Cube is a server for comparative analysis of protein sequences. A group of sequences can be compared to find regions they have in common ('conservation analysis'). Alternatively, if it is known that the sequences can be divided into several groups or classes, such as two paralogous families of proteins, or proteins from two different kingdoms, they can be contrasted to find regions in which they differ, conferring the specific function to each group ('specialization analysis'). Follow this link to read more about why-and-how of protein sequence comparison.

The purpose of such an exercise is, typically, to help in the rational design of single-site mutational experiments, to estimate the impact of SNPs, or guide computational docking. Specialization analysis, in particular, may help in the search of separation-of-function mutants.

Below is the contents list for this help page. If you are new to the subject, consider starting from worked examples, even if you do not have a slightest intention of actually working through them.



INPUT
 

The only required input on the conservation page is a set of sequences in fasta format. You can read more about the FASTA format on its Wikipedia page.

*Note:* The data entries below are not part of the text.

-- ==== Sys2Proof/Machine/GangOps.lean ====
section
/-! DEFINITION. The gang instructions 0x158 to 0x15D (R146 to R149). -/

namespace Sys2Proof.Machine

/-! ### SHFL, VOTE, BALLOT, ELECT (R147, R148) -/

/-- SHFL's source lane and whether the mode's condition holds (R147), for segment size `sz`. -/
def shflSource (mode sz l b : Nat) : Nat × Bool :=
  let s0 := l - l % sz
  match mode with
  | 0 => (s0 + b % sz, true)
  | 1 => (l - b, b ≤ l - s0)
  | 2 => (l + b, b < s0 + sz - l)
  | _ => (l ^^^ (b % sz), true)

/-- SHFL (R147). -/
def execShfl (f : CForm) (s : State) : Result :=
  .next (laneOp s f.g 3 1 fun g l x =>
    let src := shflSource (bitsOf f.mod 0 2) (2 ^ bitsOf f.ext 0 3) l (x.rv f.b).toNat
    let ok := src.2 && (execLanes s g f.g).getLsbD src.1
    (x.wt f.ty f.d (f.va (if ok then g.lane src.1 else x))).wp f.c ok)

/-- The lanes of EXEC whose predicate a is 1. -/
def predLanes (f : AForm) (s : State) (g : Gang) : Mask :=
  maskOf fun l => (execLanes s g f.g).getLsbD l && (g.lane l).rp f.a

/-- VOTE's value (R148). -/
def voteOf (mode : Nat) (exec yes : Mask) : Bool :=
  match mode with
  | 0 => yes == exec
  | 1 => yes != 0
  | _ => yes == exec || yes == 0

/-- VOTE (R148). -/
def execVote (f : AForm) (s : State) : Result :=
  .next (laneOp s f.g 3 1 fun g _ x => x.wp f.d (voteOf (bitsOf f.mod 0 2) (execLanes s g f.g) (predLanes f s g)))

/-- BALLOT (R148). -/
def execBallot (f : AForm) (s : State) : Result :=
  .next (laneOp s f.g 3 1 fun g _ x => x.wv f.d (predLanes f s g))

/-- ELECT (R148). -/
def execElect (f : AForm) (s : State) : Result :=
  .next (laneOp s f.g 3 1 fun g l x => x.wp f.d (l == lowLane (execLanes s g f.g)))

/-! ### GREDUCE and GSCAN (R149) -/

/-- The combination of integer values (R149), wrapping; none for no value. -/
def foldInt (t : Ty) (op : Nat) (vs : List W64) : W64 :=
  let w := elemWidth t
  let comb (a b : W64) : W64 :=
    match op with
    | 0 => intOp t (· + ·) a b
    | 1 => intOp t (fun x y => if x < y then x else y) a b
    | 2 => intOp t (fun x y => if x > y then x else y) a b
    | 3 => a &&& b
    | 4 => a ||| b
    | _ => a ^^^ b
  match vs with
  | [] => BitVec.ofNat 64 (match op with
    | 1 => intBits w (intMax (isSigned t) w)
    | 2 => intBits w (intMin (isSigned t) w)
    | 3 => 2 ^ w - 1
    | _ => 0)
  | v :: r => r.foldl comb v

/-- The combination of floating values (R149): 0 is the exact sum, 1 FMIN, 2 FMAX. -/
def foldFloat (t : Ty) (m : BitVec 4) (op : Nat) (vs : List W64) : W64 × W32 :=
  let f := fmtOf t
  let sig := vs.foldl (fun acc v => acc ||| (floatOf t v).sigFlag) 0
  match op, vs with
  | 0, [] => (0, 0)
  | 0, vs => asReg (finish f (rmodeOf m) (sumVals (rmodeOf m) (vs.map (floatOf t))))
  | 1, [] => (BitVec.ofNat 64 (f.inf.getD 0), 0)
  | _, [] => (BitVec.ofNat 64 (f.signed true (f.inf.getD 0)), 0)
  | k, v :: r =>
    let o := r.foldl (fun a b => (fminmaxT (k == 2) t a b).1) v
    (if (floatOf t o).isNan then BitVec.ofNat 64 f.nanBits else o, sig)

/-- The floating operation that mod selects (R149). -/
def floatOpOf (scan : Bool) (m : BitVec 4) : Nat :=
  if !m.getLsbD 2 then 0 else if scan || m.getLsbD 3 then 2 else 1

/-- The combination of GREDUCE and GSCAN over a list of lanes. -/
def combine (f : AForm) (scan : Bool) (g : Gang) (ls : List Nat) : W64 × W32 :=
  let vs := ls.map fun l => f.va (g.lane l)
  if isFloat f.ty then foldFloat f.ty f.mod (floatOpOf scan f.mod) vs else (foldInt f.ty (bitsOf f.mod 0 3) vs, 0)

/-- GREDUCE (R149). -/
def execGreduce (f : AForm) (s : State) : Result :=
  .next (laneOp s f.g 3 1
    (fun g _ x => x.wt f.ty f.d (combine f false g (lanesOf (execLanes s g f.g))).1)
    (fun g _ _ => (combine f false g (lanesOf (execLanes s g f.g))).2))

/-- The lanes that GSCAN combines for lane `l`. -/
def scanLanes (f : AForm) (e : Mask) (l : Nat) : List Nat :=
  (lanesOf e).filter fun k => if f.mod.getLsbD 3 then k < l else k ≤ l

/-- GSCAN (R149). -/
def execGscan (f : AForm) (s : State) : Result :=
  .next (laneOp s f.g 3 1
    (fun g l x => x.wt f.ty f.d (combine f true g (scanLanes f (execLanes s g f.g) l)).1)
    (fun g l _ => (combine f true g (scanLanes f (execLanes s g f.g) l)).2))

end Sys2Proof.Machine
end

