-- ==== Sys2Proof/Machine/Named.lean ====
section
/-! DEFINITION. The named-data engine: its instructions, its commands, arrivals and expiries (R282 to R291). -/

namespace Sys2Proof.Machine

/-! ### Tiles in scratchpad (R282) -/

/-- The index vector of element `p` of a tile. -/
def NameDesc.idx (d : NameDesc) (p : Nat) : List Nat :=
  (List.range d.rank).map fun k => p / ((d.tile.take k).foldl (fun n t => n * t) 1) % max 1 (d.tile.getD k 1)

/-- The place of element `p` of a tile under a shape, when it is in h2's extent (R282). -/
def tilePlace (d : NameDesc) (h : Shape) (p : Nat) : Option (W64 × Bool) :=
  let idx := d.idx p
  let inside := (List.range d.rank).all fun k =>
    let i := h.originOf k + (idx.getD k 0 : Nat)
    decide (0 ≤ i) && decide (i < (h.extOf k : Int))
  if inside then some (h.strided (elemWidth (tyOf d.fmt)) idx) else none

/-- The bytes that an element of a space takes. -/
def NameDesc.step (d : NameDesc) : Nat := max 1 (elemWidth (tyOf d.fmt) / 8)

/-- The row set of a tile (R282). -/
def nameRows (s : State) (c : Nat) (g : Gang) (d : NameDesc) (h : Shape) : List Nat :=
  ((List.range d.elems).flatMap fun p => match tilePlace d h p with
    | some (ea, _) => windowRows s c g ea d.step
    | none => []).eraseDups

/-! ### Checks (R283, R286) -/

/-- R283's checks of NWANT and NPUB. -/
def nameCheck (s : State) (c : Nat) (g : Gang) (name : W64) (h : Shape) (kind : Nat) : Option Failing :=
  match nameDesc s g.tenant (nameSpace name) with
  | none => some (protFail name 0x10)
  | some d =>
    if d.tiles ≤ nameTile name then some (protFail name 0x11)
    else if h.fmt.toNat ≠ d.fmt ∨ h.rankOf ≠ d.rank then some (protFail name 0x12)
    else (List.range d.elems).findSome? fun p => match tilePlace d h p with
      | some (ea, _) => (windowFault (gangWindow s c g) ea d.step).map fun sub => sideFail ea kind sub
      | none => none

/-- Whether an interest slot is Free for a further NWANT: none holds it, and none of the open region takes it (R286). -/
def slotFree (g : Gang) (n : Nat) : Bool :=
  (mget Interest.none g.interests n).state == .free && !g.region.cmds.any fun m => m.kind == .nwant && m.d == n

/-- The lifetime of an interest in ticks (R284): the low bits of a register, or the space's default when they are 0. -/
def lifetime (s : State) (tenant : Nat) (name : W64) (v : W32) : Nat :=
  let n := bitsOf v 0 16
  unitTicks (if n = 0 then ((nameDesc s tenant (nameSpace name)).map fun d => d.life).getD 0 else n)

/-! ### The instructions (R283, R286, R287, R288, R290) -/

/-- NREG (R290). -/
def execNreg (f : AForm) (s : State) : Result :=
  .next (collectiveOp s f.g fun g e =>
    let x := g.lane (lowLane e)
    let space := bitsOf (x.rv f.a) 0 12
    if (nameDesc s g.tenant space).isNone then takeTrap s tcPROT (lowLane e) [BitVec.ofNat 64 space, 0x10]
    else retireWith s fun y => y.addCmd { EngCmd.blank s g e .nreg with d := space, addr := x.rx f.b })

/-- NWANT (R284, R286). -/
def execNwant (f : CForm) (s : State) : Result :=
  .next (collectiveOp s f.g fun g e =>
    let c := s.cur.core
    let x := g.lane (lowLane e)
    let name := x.rx f.a
    let slot := bitsOf f.ext 0 5
    let h := (g.sw f.mod 2).hActive 2
    if !slotFree g slot then takeTrap s tcQERR (lowLane e) [0x04, BitVec.ofNat 64 slot, e.setWidth 64]
    else
      match nameCheck s c g name h 1 with
      | some p => takeTrap s p.code (lowLane e) p.infos
      | none =>
        let rows := match nameDesc s g.tenant (nameSpace name) with
          | some d => nameRows s c g d h
          | none => []
        let m : EngCmd := { EngCmd.blank s g e .nwant with
          d := slot, ext := f.ext, addr := name, imm := lifetime s g.tenant name (x.rv f.b), shape := h, rows := rows }
        retireWith s fun y => (y.sw f.mod 2).addCmd m)

/-- NPUB (R287). -/
def execNpub (f : CForm) (s : State) : Result :=
  .next (collectiveOp s f.g fun g e =>
    let c := s.cur.core
    let name := (g.lane (lowLane e)).rx f.a
    let h := (g.sw f.mod 2).hActive 2
    match nameCheck s c g name h 0 with
    | some p => takeTrap s p.code (lowLane e) p.infos
    | none =>
      let rows := match nameDesc s g.tenant (nameSpace name) with
        | some d => nameRows s c g d h
        | none => []
      let m : EngCmd := { EngCmd.blank s g e .npub with ext := f.ext, addr := name, shape := h, rows := rows }
      retireWith s fun y => (y.sw f.mod 2).addCmd m)

/-- NDROP (R288). -/
def execNdrop (f : AForm) (s : State) : Result :=
  .next (collectiveOp s f.g fun g e =>
    retireWith s fun y => y.addCmd { EngCmd.blank s g e .ndrop with mask := (g.lane (lowLane e)).rv f.a })

/-! ### NWAIT (R289) -/

/-- The slot that a lane of an NWAIT names. -/
def waitSlot (g : Gang) (a l : Nat) : Nat := bitsOf ((g.lane l).rv a) 0 5

/-- Free a slot of a gang, whose fills end with bytes unchanged, on whichever core their rows are (R284, R291). -/
def freeInterest (s : State) (uid n : Nat) : State :=
  (s.mapCores fun k => k.endFills (interestOwner uid n)).modGangByUid uid fun x => { x with interests := mset x.interests n Interest.none }

/-- NWAIT's NEXP (R289): the reported slot is free after the trap, unless the trap only began a replay. -/
def namedExpired (s : State) (l n : Nat) (i : Interest) : State :=
  let t := takeTrap s tcNEXP l [i.name, BitVec.ofNat 64 n, 0]
  match t.gang? s.cur.core s.cur.gang with
  | some g => if g.stop.isSome then freeInterest t g.uid n else t
  | none => t

/-- NWAIT (R289). -/
def doNwait (f : AForm) (s : State) : State :=
  userOp s fun g =>
    let e := execLanes s g f.g
    let at_ (l : Nat) : Interest := mget Interest.none g.interests (waitSlot g f.a l)
    if e = 0 then retireWith s id
    else
      match (lanesOf e).find? fun l => (at_ l).state == .free with
      | some l => takeTrap s tcQERR l [0x05, BitVec.ofNat 64 (waitSlot g f.a l), e.setWidth 64]
      | none =>
        if (lanesOf e).any fun l => (at_ l).state == .pending then
          s.putCur (((g.advance (groupLanes s g &&& ~~~e) s.cur.next).park s (.nwait f) e .named 0).chargeOnce s)
        else
          match (lanesOf e).find? fun l => (at_ l).state == .expired with
          | some l => namedExpired s l (waitSlot g f.a l) (at_ l)
          | none =>
            let c := (lanesOf e).foldl (fun k l => clockJoin k (at_ l).clock) []
            let s1 := s.modCore s.cur.core fun k => k.lcDrop g.tenant
            retireWith s1 fun y =>
              let z := y.mapLanes e fun _ x => x.learn c
              { z with interests := (lanesOf e).foldl (fun m l => mset m (waitSlot g f.a l) Interest.none) z.interests }

/-- NWAIT. -/
def execNwait (f : AForm) (s : State) : Result := .next (doNwait f s)

/-! ### The engine's commands (R277, R284, R287, R288, R290) -/

/-- The rows that an NPUB still waits for: fills of others (R270). -/
def npubWaits (s : State) (c : Nat) (m : EngCmd) : Bool :=
  m.rows.any fun r => (s.core c).fills.any fun (f : Fill) => f.row == r && f.owner != m.stamp

/-- The head of a core's named-data queue: the commands of a context that is being saved stay behind (R310). -/
def namedFirst (s : State) (c : Nat) : Option EngCmd := (s.core c).namedQ.find? fun m => !(s.core c).saving m.ctx

/-- The head of a core's named-data queue, when it comes from the gang of a slot. -/
def namedHead (s : State) (c slot : Nat) : Option EngCmd :=
  match namedFirst s c with
  | some m => if m.gang = slot then some m else none
  | none => none

/-- Whether the named-data engine's head may run. -/
def namedReady (s : State) (c slot : Nat) : Option EngCmd :=
  match namedHead s c slot with
  | some m => if m.kind == .npub && npubWaits s c m && (s.expiredAt c m.rows).isNone then none else some m
  | none => none

/-- Let a gang whose last command has run complete, where it is. -/
def reapByUid (s : State) (uid : Nat) : State :=
  match s.gangPlace uid with
  | some (c, slot) => reapGang s c slot
  | none => s

/-- Run the head of the named-data queue when it is of the right kind. Its gang may have migrated since: the command stays in the
engine that took it (R277, R339). -/
def runNamed (at_ : AtGang) (kind : CmdKind) (s : State) (run : State → Gang → EngCmd → State) : State :=
  match namedReady s at_.core at_.gang with
  | none => s
  | some m =>
    if m.kind == kind then
      let s1 := s.modCore at_.core fun k => { k with namedQ := k.namedQ.filter fun x => x.stamp != m.stamp }
      match s.gangByUid m.party.gangUid with
      | some g => reapByUid (run s1 g m) g.uid
      | none => s1
    else s

/-- A fault that the named-data engine finds (R247, R277): the gang is marked and its later named commands go. -/
def deferNamed (s : State) (uid : Nat) (code : BitVec 8) (infos : List W64) : State :=
  (discardNamed s uid).modGangByUid uid fun g => { g with deferred := g.deferred ++ [{ code := code, infos := infos }] }

/-- Push a token to a gang's q4, wherever it is. -/
def pushNamedToken (s : State) (uid tok : Nat) : State :=
  s.modGangByUid uid fun g => { g with queues := mmod [] g.queues 4 fun l => l ++ [BitVec.ofNat 32 tok] }

/-- NREG_CMD (R290, R361). -/
def execNregCmd (at_ : AtGang) (s : State) : Result :=
  .next (runNamed at_ .nreg s fun t g m => setRoute t g.tenant m.d (routeEntry m.addr) true)

/-- The consumer of an interest slot (R363). -/
def consumerOf (s : State) (c slot : Nat) (g : Gang) (n : Nat) (i : Interest) : Consumer :=
  { pkg := s.self, core := c, ctx := g.ctx, gang := slot, slot := n, serial := i.serial }

/-- Send a Pending slot's interest into the fen (R364). -/
def sendWant (s : State) (c slot : Nat) (g : Gang) (n : Nat) (i : Interest) : State :=
  s.push (.interestArrival
    { holder := firstHolder s g.tenant (c / 256) i.name, tenant := g.tenant, name := i.name
      face := .consumer (consumerOf s c slot g n i), until_ := i.until_ })

/-- NWANT_CMD (R284, R364): the interest enters the fen. -/
def execNwantCmd (at_ : AtGang) (s : State) : Result :=
  .next (runNamed at_ .nwant s fun t g m =>
    let i := mget Interest.none g.interests m.d
    if i.state == .pending then sendWant t at_.core at_.gang g m.d i else t)

/-- INTEREST_RESEND (R364): an interest that a holder refused is sent again while its slot is Pending. -/
def execInterestResend (it : AtItem) (s : State) : Result :=
  .next (match s.gang? it.core it.gang with
    | none => s
    | some g =>
      let i := mget Interest.none g.interests it.item
      if i.state == .pending && decide (s.ticks < i.until_) then
        (sendWant s it.core it.gang g it.item i).modGang it.core it.gang fun x =>
          { x with interests := mset x.interests it.item { i with refused := none } }
      else s)

/-- The bytes of a tile as its rows stand (R282, R287): an element outside h2's extent reads as zero. -/
def tileBytes (s : State) (c : Nat) (g : Gang) (d : NameDesc) (h : Shape) : List Byte :=
  let w := elemWidth (tyOf d.fmt)
  let el (p : Nat) : Nat := match tilePlace d h p with
    | some (ea, hi) => (s.core c).padElem w ((windowOf s c g).1 + ea.toNat % 2 ^ 48) hi
    | none => 0
  (List.range d.bytes).map fun i =>
    if w = 4 then BitVec.ofNat 8 (el (2 * i) % 16 + (if 2 * i + 1 < d.elems then 16 * (el (2 * i + 1) % 16) else 0))
    else BitVec.ofNat 8 (el (i / (w / 8)) / 256 ^ (i % (w / 8)))

/-- A tile read from its rows goes to its rendezvous (R287, R360, R361, R365, R489). -/
def sendTile (s : State) (c slot : Nat) (g : Gang) (m : EngCmd) (d : NameDesc) (bytes : List Byte) : State :=
  let space := nameSpace m.addr
  let s1 := if routeSet s g.tenant space then s
    else setRoute s g.tenant space (BitVec.ofNat 64 (1 + s.self * 2 + c / 256 * 32)) true
  match routeOf s1 g.tenant space with
  | none => s1
  | some (p, die) =>
    if p = s1.self then
      if isNew s1 d m.addr then publish s1 d die g.tenant m.addr bytes m.clock
      else deferNamed s1 g.uid tcNDUP [m.pc, m.addr]
    else s1.send { Packet.blank with
      dst := p, tenant := g.tenant, op := pkTile + 16, name := m.addr, addr := m.pc.toNat, data := bytes
      consumer := some { pkg := s1.self, core := c, ctx := g.ctx, gang := slot, slot := 0, serial := BitVec.ofNat 32 g.uid } }

/-- NPUB_CMD (R287): the rows are read, the token pushed, the tile published; a row of an Expired interest defers NEXP. -/
def execNpubCmd (at_ : AtGang) (s : State) : Result :=
  .next (runNamed at_ .npub s fun t g m =>
    let c := at_.core
    if npubWaits t c m then
      deferNamed (t.modCore c fun k => k.endFills m.stamp) g.uid tcNEXP [m.pc, 0, 0]
    else
      match nameDesc t g.tenant (nameSpace m.addr) with
      | none => t.modCore c fun k => k.doneFills m.stamp
      | some d =>
        let bytes := tileBytes t c g d m.shape
        let t1 := t.modCore c fun k => (k.doneFills m.stamp).addEnergy g.ctx 7 (4 * ((bytes.length + 63) / 64))
        let t2 := if m.ext.getLsbD 0 then pushNamedToken t1 g.uid 3 else t1
        sendTile t2 c at_.gang g m d bytes)

/-- NDROP_CMD (R284, R288). -/
def execNdropCmd (at_ : AtGang) (s : State) : Result :=
  .next (runNamed at_ .ndrop s fun t g m =>
    m.words.foldl (fun u (q : Nat × W32) =>
      let i := mget Interest.none g.interests q.1
      if i.state != .free && i.serial == q.2 then freeInterest u g.uid q.1 else u) t)

/-! ### Outcomes of interests (R284, R367) -/

/-- The state of an interest token (R285). -/
def interestToken (kind n : Nat) : Nat := kind + n * 16

/-- Write an arrived tile into its row set (R282, R286). -/
def deliver (s : State) (c : Nat) (g : Gang) (i : Interest) (bytes : List Byte) : State :=
  match nameDesc s g.tenant (nameSpace i.name) with
  | none => s
  | some d =>
    let w := elemWidth (tyOf d.fmt)
    (List.range d.elems).foldl (fun t p => match tilePlace d i.shape p with
      | none => t
      | some (ea, hi) =>
        let off := (windowOf t c g).1 + ea.toNat % 2 ^ 48
        let key := locKey c (g.lane 0).uid (.scratch off)
        let v := if w = 4 then (bytes.getD (p / 2) 0).toNat / 16 ^ (p % 2) % 16 else leAt bytes (p * (w / 8)) (w / 8)
        (t.modCore c fun k => k.putElem w off hi v).endSequences key.1 d.step key.2) s

/-- NAMED_ARRIVAL (R284, R367): the engine accepts a tile only for a Pending slot with the interest's serial, before its
lifetime ends; every other arrival is discarded. -/
def execNamedArrival (m : ArrivalMsg) (s : State) : Result :=
  .next (
    let c := m.consumer.core
    let slot := m.consumer.gang
    match s.gang? c slot with
    | none => s
    | some g =>
      let i := mget Interest.none g.interests m.consumer.slot
      if i.state == .pending && i.serial == m.consumer.serial && g.ctx == m.consumer.ctx && decide (s.ticks < i.until_) then
        let s1 := deliver s c g i m.bytes
        let s2 := s1.modCore c fun k =>
          (k.doneFills (interestOwner g.uid m.consumer.slot)).addEnergy g.ctx 7 (4 * ((m.bytes.length + 63) / 64))
        let s3 := s2.modGang c slot fun x =>
          { x with interests := mset x.interests m.consumer.slot { i with state := .arrived, clock := m.clock } }
        if i.tok then pushToken s3 c slot 4 (interestToken 1 m.consumer.slot) else s3
      else s)

/-- INTEREST_EXPIRY (R284): a Pending slot whose lifetime has ended expires; its fills stay outstanding. -/
def execInterestExpiry (it : AtItem) (s : State) : Result :=
  .next (match s.gang? it.core it.gang with
    | none => s
    | some g =>
      let i := mget Interest.none g.interests it.item
      if i.state == .pending && decide (i.until_ ≤ s.ticks) then
        let s1 := s.modGang it.core it.gang fun x =>
          { x with interests := mset x.interests it.item { i with state := .expired } }
        if i.tok then pushToken s1 it.core it.gang 4 (interestToken 2 it.item) else s1
      else s)

end Sys2Proof.Machine
end

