/-! ### Failed pages (R455) -/

/-- Enter a physical page in the failed-page map: V is cleared in every leaf that maps it, and the range invalidated. -/
def enterFailed (s : State) (page : Nat) : State :=
  if s.failedPages.contains page then s
  else
    let hit := s.tenants.flatMap fun (t : Nat × Tenant) =>
      ((tableTree s.mem 4 0 (s.root t.1) 0).1.filter fun l => overlaps (ptePa l.pte) l.size (2 ^ 16 * page) (2 ^ 16)).map
        fun l => (t.1, l)
    let s1 : State := { s with failedPages := page :: s.failedPages }
    hit.foldl (fun t q => invalidateFor (t.wrPte q.2.at_ (q.2.pte &&& ~~~1)) q.1 q.2.va q.2.size none none none) s1

/-- The pages of a range of a tenant that lie on failed pages (R445): their virtual addresses. -/
def failedIn (s : State) (tenant base len : Nat) : List Nat :=
  if len = 0 then []
  else
    let first := base / 2 ^ 16
    let ls := s.failedPages.flatMap fun p => (rawLeaves s tenant).filterMap fun l =>
      if ptePa l.pte ≤ 2 ^ 16 * p ∧ 2 ^ 16 * p < ptePa l.pte + l.size then some (l.va + (2 ^ 16 * p - ptePa l.pte)) else none
    let down := ((rawLeaves s tenant).filter fun l => s.pageFailed (ptePa l.pte / 2 ^ 16)).flatMap fun l =>
      if s.failedPages.contains (ptePa l.pte / 2 ^ 16) then [] else (List.range (l.size / 2 ^ 16)).map fun i => l.va + 2 ^ 16 * i
    sortBy (fun a b => decide (a ≤ b)) ((ls ++ down).filter fun v => first ≤ v / 2 ^ 16 && v < base + len)
where
  /-- The leaves of a tenant, whose V may be clear. -/
  rawLeaves (s : State) (tenant : Nat) : List Leaf := rawTree s.mem 4 0 (s.root tenant) 0
  /-- The leaves under a table that have L set, or V set below a table. -/
  rawTree (m : List Host.Cell) (fuel lvl tbl va : Nat) : List Leaf :=
    match fuel with
    | 0 => []
    | k + 1 =>
      let idx := m.filterMap fun c =>
        if tbl ≤ c.1 ∧ c.1 < tbl + 8 * levelCount lvl ∧ (c.1 - tbl) % 8 = 0 then some ((c.1 - tbl) / 8) else none
      idx.flatMap fun i =>
        let e : W64 := BitVec.ofNat 64 (memNat m (tbl + 8 * i) 8)
        let v := va + i * 2 ^ levelShift lvl
        if e.getLsbD 1 then [{ at_ := tbl + 8 * i, pte := e, va := v, size := levelSize lvl }]
        else if e.getLsbD 0 then rawTree m k (lvl + 1) (2 ^ 8 * bitsOf e 8 44) v
        else []

/-! ### Moving a page (R357, R358) -/

/-- What a gang's accesses not yet performed, and those of its record, name after a physical range has moved. -/
def Region.moved (r : Region) (dest : Nat → Nat) : Region :=
  let acc (a : Access) : Access := { a with pa := dest a.pa }
  let loc (l : Loc) : Loc := match l with | .phys a => .phys (dest a) | _ => l
  { r with stores := r.stores.map fun st => { st with loc := loc st.loc, acc := acc st.acc }, reads := r.reads.map acc }

/-- A physical range moved: its bytes, race records, release heads, FATOM windows, and the stores to it that are still gated (R357). -/
def movePhys (s : State) (old new n : Nat) : State :=
  let dest (pa : Nat) : Nat := if old ≤ pa ∧ pa < old + n then pa - old + new else pa
  let mine (pa : Nat) : Bool := decide (old ≤ pa ∧ pa < old + n)
  let recs := (s.dies.flatMap fun (d : Nat × Die) => d.2.records.filter fun r => mine r.pa).map fun r => { r with pa := dest r.pa }
  let rels := (s.dies.flatMap fun (d : Nat × Die) => d.2.releases.filter fun r => mine r.pa).map fun r => { r with pa := dest r.pa }
  let wins := (s.dies.flatMap fun (d : Nat × Die) => d.2.windows.filter fun w => mine w.pa).map fun w => { w with pa := dest w.pa }
  let s1 := s.mapDies fun d => { d with
    records := d.records.filter fun r => !mine r.pa
    releases := d.releases.filter fun r => !mine r.pa
    windows := d.windows.filter fun w => !mine w.pa }
  let s2 := s1.modDie (dieOf new) fun d =>
    { d with records := recs ++ d.records, releases := rels ++ d.releases, windows := d.windows ++ wins }
  let s3 := s2.mapCores fun k => { k with gangs := k.gangs.map fun (q : Nat × Gang) =>
    (q.1, { q.2 with region := q.2.region.moved dest, spec := q.2.spec.map fun p => { p with held := p.held.moved dest } }) }
  { s3 with mem := memMove s3.mem old new n }

/-- The stacks that a page may move to. -/
def stackChoice (newStack : Option Nat) (home sel : Nat) : List Nat :=
  match newStack with
  | some k => [k]
  | none => if home = 1 then (List.range 4).map fun i => sel / 128 * 4 + i else List.range 16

If you do not have sequences homologous to your protein, you can read more about finding them by clicking here.

Optionally, the sequences can be pre-aligned (the server accepts fasta and msf formats). If your sequences are already aligned, please tick the "my sequences are aligned" checkbox, otherwise the server will ignore your original alignment.

The reference sequence can be specified. All scores will be shown mapped onto this sequence. (The positions that do not exists in this sequence will be skipped. This is to avoid one extraneosly long sequence in the input making the output unreadable.) If no reference sequence is given, the first sequence in the uploaded file will be used.

In addition, the structure can be provided. Check here if you are not sure whether your protein has a known structure.

The default scoring method can be changed. The references for the implemented scoring methods can be found below.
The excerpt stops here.